[Stored items]
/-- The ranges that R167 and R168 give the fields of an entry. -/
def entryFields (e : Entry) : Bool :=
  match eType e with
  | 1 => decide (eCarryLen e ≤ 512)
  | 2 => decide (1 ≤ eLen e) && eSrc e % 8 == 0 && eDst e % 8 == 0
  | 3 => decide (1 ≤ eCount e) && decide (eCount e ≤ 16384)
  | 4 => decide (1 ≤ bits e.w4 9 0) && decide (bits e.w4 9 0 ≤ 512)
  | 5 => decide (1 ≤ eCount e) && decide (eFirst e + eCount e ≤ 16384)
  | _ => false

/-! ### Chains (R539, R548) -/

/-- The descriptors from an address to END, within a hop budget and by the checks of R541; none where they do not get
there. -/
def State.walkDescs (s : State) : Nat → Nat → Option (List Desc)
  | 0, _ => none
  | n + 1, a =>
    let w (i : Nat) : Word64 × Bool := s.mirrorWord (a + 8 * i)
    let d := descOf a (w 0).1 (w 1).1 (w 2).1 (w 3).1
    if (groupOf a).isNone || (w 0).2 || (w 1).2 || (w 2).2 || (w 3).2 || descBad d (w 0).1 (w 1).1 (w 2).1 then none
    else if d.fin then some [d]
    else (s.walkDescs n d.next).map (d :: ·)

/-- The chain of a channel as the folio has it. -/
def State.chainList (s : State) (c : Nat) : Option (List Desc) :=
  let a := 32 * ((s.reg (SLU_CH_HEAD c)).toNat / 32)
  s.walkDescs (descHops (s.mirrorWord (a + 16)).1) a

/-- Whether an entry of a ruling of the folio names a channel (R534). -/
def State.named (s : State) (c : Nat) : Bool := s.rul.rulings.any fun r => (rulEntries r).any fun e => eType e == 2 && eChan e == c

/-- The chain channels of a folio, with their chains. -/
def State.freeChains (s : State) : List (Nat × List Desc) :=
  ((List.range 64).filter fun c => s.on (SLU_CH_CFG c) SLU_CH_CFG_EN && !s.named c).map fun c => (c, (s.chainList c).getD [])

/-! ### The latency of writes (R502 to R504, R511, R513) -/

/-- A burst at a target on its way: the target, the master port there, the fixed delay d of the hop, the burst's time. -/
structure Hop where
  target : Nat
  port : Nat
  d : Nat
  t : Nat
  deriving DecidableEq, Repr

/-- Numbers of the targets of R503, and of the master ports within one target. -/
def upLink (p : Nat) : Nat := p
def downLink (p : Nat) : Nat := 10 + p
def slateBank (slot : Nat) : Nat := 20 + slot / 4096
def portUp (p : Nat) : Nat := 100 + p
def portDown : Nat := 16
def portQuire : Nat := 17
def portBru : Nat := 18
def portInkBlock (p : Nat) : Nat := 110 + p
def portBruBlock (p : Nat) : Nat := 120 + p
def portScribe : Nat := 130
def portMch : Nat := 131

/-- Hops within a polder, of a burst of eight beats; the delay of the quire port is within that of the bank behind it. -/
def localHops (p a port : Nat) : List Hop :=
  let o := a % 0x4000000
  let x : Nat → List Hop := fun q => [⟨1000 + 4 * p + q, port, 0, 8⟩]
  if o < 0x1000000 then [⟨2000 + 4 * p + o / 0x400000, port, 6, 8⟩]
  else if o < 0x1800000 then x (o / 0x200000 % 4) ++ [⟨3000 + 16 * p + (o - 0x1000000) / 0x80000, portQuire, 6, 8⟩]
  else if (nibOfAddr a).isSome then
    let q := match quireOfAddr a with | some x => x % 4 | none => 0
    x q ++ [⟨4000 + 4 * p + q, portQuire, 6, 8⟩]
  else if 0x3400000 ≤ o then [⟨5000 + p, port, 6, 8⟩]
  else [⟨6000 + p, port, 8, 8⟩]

---

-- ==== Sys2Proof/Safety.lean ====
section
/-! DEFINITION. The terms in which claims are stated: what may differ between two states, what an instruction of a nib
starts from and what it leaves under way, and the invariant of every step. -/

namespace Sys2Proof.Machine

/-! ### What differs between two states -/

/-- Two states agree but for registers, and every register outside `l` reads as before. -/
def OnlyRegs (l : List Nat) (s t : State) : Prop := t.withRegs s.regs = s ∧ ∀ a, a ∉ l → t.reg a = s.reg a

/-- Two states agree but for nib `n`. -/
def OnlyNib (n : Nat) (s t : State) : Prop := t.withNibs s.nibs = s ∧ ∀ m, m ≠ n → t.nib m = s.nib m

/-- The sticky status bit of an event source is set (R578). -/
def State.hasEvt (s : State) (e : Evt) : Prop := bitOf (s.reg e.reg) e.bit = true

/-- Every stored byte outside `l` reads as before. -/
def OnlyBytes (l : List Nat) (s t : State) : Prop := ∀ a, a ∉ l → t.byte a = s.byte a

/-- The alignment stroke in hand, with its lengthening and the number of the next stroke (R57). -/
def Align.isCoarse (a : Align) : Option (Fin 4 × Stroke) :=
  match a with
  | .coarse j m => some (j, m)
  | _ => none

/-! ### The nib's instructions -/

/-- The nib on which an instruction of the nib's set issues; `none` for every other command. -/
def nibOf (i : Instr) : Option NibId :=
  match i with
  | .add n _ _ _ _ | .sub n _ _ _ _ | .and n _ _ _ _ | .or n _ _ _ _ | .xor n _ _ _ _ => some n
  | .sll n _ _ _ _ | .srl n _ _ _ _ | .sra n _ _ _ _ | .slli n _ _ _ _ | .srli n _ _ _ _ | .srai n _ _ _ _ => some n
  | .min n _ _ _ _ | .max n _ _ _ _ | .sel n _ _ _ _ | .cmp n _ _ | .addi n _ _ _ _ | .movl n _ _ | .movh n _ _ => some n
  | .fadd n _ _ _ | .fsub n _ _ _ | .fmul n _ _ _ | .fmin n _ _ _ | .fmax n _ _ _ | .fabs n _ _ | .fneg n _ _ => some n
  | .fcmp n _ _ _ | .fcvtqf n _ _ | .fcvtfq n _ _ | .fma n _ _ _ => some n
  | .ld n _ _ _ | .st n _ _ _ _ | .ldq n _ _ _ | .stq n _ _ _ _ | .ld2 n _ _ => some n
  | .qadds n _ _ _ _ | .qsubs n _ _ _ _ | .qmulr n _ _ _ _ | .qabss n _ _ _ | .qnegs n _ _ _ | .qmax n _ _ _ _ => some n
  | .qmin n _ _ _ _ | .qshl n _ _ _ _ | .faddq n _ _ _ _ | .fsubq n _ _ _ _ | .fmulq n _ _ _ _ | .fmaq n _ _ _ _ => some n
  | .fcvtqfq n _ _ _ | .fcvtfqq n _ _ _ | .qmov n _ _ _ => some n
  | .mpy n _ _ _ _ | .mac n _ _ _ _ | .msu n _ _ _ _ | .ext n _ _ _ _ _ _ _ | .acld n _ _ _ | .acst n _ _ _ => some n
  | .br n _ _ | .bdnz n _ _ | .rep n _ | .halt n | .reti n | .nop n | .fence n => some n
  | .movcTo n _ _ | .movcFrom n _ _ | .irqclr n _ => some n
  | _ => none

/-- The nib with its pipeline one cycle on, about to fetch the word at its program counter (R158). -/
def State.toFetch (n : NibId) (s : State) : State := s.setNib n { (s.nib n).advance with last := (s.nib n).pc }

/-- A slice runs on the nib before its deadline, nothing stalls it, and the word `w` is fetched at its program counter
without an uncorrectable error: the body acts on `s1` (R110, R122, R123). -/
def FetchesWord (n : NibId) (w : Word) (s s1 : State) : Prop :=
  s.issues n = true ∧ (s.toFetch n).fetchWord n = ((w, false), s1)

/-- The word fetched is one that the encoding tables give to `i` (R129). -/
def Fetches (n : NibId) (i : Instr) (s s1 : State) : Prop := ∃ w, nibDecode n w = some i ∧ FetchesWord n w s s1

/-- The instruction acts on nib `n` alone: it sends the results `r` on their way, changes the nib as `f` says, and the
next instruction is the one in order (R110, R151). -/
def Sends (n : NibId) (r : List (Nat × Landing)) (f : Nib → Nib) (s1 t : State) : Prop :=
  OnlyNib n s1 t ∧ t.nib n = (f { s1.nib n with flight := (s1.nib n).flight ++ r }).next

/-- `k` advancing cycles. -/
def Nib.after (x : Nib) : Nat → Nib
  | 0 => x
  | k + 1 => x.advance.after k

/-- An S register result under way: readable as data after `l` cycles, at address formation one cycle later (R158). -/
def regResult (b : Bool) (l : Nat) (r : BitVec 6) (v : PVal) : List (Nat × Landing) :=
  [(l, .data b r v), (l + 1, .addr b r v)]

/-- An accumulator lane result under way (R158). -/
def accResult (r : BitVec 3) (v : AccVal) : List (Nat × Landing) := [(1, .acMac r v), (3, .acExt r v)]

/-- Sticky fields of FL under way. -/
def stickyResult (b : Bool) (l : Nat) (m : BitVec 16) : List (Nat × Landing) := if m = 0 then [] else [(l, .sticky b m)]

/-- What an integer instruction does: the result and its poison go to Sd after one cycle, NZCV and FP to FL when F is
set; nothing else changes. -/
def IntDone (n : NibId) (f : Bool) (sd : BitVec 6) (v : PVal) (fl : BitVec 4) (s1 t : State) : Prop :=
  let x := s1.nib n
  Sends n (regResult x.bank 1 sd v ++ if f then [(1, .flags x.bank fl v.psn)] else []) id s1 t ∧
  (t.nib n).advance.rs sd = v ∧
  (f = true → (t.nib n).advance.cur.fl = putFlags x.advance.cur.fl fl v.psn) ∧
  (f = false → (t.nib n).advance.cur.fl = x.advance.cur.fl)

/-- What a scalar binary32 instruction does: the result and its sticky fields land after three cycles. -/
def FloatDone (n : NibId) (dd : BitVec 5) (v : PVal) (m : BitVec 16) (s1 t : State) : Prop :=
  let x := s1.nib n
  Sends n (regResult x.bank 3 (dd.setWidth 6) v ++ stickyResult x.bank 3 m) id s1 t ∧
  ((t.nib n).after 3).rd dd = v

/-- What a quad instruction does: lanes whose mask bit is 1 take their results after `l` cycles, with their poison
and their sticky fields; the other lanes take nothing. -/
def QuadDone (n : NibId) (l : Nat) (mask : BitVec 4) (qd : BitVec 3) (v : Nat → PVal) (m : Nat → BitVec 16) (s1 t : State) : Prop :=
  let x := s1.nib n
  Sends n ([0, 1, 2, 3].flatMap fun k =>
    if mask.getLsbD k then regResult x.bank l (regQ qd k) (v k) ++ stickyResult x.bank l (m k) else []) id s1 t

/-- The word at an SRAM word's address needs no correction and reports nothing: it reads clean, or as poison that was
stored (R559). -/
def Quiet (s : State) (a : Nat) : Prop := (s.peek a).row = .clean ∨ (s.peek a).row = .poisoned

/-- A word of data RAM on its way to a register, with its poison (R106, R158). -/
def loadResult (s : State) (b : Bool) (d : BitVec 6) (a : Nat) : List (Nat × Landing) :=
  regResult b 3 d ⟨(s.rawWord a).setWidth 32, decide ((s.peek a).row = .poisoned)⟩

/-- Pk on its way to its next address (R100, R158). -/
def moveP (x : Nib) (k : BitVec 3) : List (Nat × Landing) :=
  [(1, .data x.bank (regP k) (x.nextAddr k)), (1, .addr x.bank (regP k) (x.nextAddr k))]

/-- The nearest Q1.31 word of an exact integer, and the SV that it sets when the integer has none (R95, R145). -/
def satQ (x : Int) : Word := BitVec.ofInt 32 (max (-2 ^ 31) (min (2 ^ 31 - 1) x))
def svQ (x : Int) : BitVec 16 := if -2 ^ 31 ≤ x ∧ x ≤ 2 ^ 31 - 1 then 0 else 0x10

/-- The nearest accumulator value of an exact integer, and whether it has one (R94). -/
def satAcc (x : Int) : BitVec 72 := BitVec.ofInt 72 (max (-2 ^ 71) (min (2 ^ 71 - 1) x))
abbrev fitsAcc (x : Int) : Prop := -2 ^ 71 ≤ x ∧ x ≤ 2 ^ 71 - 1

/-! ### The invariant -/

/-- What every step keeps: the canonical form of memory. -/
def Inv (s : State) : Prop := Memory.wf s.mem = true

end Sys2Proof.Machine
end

--

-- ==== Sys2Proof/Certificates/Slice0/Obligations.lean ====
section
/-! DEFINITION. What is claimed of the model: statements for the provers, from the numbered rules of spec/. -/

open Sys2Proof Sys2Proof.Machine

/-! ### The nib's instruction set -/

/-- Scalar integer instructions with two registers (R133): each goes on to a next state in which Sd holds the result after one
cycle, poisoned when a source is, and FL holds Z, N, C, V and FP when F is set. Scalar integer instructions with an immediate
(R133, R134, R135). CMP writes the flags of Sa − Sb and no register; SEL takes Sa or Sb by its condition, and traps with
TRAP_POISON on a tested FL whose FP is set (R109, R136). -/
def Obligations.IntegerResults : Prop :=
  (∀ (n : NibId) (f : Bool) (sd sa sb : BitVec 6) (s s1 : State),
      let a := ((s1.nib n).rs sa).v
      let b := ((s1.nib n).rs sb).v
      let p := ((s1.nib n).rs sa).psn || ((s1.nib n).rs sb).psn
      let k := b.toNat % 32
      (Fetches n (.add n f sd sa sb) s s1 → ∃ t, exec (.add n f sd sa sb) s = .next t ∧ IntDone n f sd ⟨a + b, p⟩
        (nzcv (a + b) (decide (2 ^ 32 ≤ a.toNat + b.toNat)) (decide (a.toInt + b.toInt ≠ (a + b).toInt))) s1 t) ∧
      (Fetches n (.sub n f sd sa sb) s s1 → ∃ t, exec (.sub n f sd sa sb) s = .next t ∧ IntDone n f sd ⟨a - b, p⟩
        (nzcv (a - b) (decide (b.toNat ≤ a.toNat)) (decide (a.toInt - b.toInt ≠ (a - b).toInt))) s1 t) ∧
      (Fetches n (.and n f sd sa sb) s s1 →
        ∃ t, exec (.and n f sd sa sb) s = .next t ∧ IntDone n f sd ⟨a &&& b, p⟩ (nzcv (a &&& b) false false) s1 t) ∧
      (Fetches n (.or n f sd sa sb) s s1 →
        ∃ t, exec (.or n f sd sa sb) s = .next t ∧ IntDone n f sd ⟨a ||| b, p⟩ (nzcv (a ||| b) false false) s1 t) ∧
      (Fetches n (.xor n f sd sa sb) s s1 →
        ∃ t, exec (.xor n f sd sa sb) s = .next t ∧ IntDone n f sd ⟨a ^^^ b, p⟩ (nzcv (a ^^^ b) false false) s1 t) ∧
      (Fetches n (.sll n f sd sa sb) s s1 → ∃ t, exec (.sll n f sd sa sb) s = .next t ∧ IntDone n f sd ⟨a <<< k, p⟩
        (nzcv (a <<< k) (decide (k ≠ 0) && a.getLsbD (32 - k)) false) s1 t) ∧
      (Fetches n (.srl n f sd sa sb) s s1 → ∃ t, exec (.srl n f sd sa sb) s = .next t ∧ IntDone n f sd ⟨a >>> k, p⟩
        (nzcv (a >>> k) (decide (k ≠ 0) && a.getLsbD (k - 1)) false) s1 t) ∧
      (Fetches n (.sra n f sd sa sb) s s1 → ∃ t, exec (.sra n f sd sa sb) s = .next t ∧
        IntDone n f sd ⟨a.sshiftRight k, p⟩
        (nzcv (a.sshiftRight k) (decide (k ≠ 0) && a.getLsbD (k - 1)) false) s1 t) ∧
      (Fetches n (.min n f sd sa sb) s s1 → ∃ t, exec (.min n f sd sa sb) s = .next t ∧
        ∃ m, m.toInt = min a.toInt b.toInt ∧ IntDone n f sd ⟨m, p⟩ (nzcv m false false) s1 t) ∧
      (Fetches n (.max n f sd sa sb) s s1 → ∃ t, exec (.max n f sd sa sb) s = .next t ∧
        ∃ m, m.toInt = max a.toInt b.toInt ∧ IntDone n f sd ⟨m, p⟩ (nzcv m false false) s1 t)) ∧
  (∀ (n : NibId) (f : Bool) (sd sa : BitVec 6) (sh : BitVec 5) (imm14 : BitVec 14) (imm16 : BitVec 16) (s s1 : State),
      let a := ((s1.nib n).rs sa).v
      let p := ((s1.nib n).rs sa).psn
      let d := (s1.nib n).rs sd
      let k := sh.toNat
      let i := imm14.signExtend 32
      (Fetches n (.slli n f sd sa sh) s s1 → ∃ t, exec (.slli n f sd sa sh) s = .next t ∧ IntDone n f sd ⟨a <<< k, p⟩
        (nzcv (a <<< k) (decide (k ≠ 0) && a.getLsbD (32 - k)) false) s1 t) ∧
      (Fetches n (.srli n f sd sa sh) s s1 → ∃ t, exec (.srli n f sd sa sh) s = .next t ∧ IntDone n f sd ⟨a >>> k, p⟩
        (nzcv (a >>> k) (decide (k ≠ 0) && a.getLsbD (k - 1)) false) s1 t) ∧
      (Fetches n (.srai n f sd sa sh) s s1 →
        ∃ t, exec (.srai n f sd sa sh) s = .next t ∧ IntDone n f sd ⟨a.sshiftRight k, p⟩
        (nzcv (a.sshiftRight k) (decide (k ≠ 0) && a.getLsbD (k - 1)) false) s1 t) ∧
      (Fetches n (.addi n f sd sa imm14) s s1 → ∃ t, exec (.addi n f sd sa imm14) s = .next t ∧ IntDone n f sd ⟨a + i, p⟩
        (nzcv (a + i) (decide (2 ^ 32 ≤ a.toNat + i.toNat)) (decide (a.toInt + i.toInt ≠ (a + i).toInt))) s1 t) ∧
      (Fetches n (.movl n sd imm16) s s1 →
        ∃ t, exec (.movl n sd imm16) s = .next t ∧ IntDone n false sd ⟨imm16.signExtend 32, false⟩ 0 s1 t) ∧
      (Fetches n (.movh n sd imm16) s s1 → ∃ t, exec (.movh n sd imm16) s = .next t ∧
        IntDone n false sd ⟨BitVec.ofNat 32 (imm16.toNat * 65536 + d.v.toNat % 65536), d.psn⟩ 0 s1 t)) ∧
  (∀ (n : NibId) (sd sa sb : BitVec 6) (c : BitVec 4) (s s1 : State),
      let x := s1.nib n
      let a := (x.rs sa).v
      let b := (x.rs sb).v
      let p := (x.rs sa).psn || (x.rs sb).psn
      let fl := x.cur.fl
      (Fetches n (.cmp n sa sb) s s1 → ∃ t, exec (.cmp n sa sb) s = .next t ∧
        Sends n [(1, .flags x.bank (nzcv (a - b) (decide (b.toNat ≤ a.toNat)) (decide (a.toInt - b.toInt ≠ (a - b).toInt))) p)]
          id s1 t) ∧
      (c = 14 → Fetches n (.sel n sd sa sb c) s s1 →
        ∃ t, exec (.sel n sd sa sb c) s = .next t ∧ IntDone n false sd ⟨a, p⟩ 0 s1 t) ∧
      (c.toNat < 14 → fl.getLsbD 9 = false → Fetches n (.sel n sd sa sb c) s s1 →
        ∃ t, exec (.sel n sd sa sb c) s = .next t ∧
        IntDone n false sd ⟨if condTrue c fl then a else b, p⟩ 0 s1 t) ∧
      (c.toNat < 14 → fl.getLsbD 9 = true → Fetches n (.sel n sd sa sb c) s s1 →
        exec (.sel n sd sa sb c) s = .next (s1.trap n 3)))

EXERCISE DESCRIPTION
Only one number is expected: the count of lines in the entries holding the string "exact".

RESULT OF THE EXERCISE
2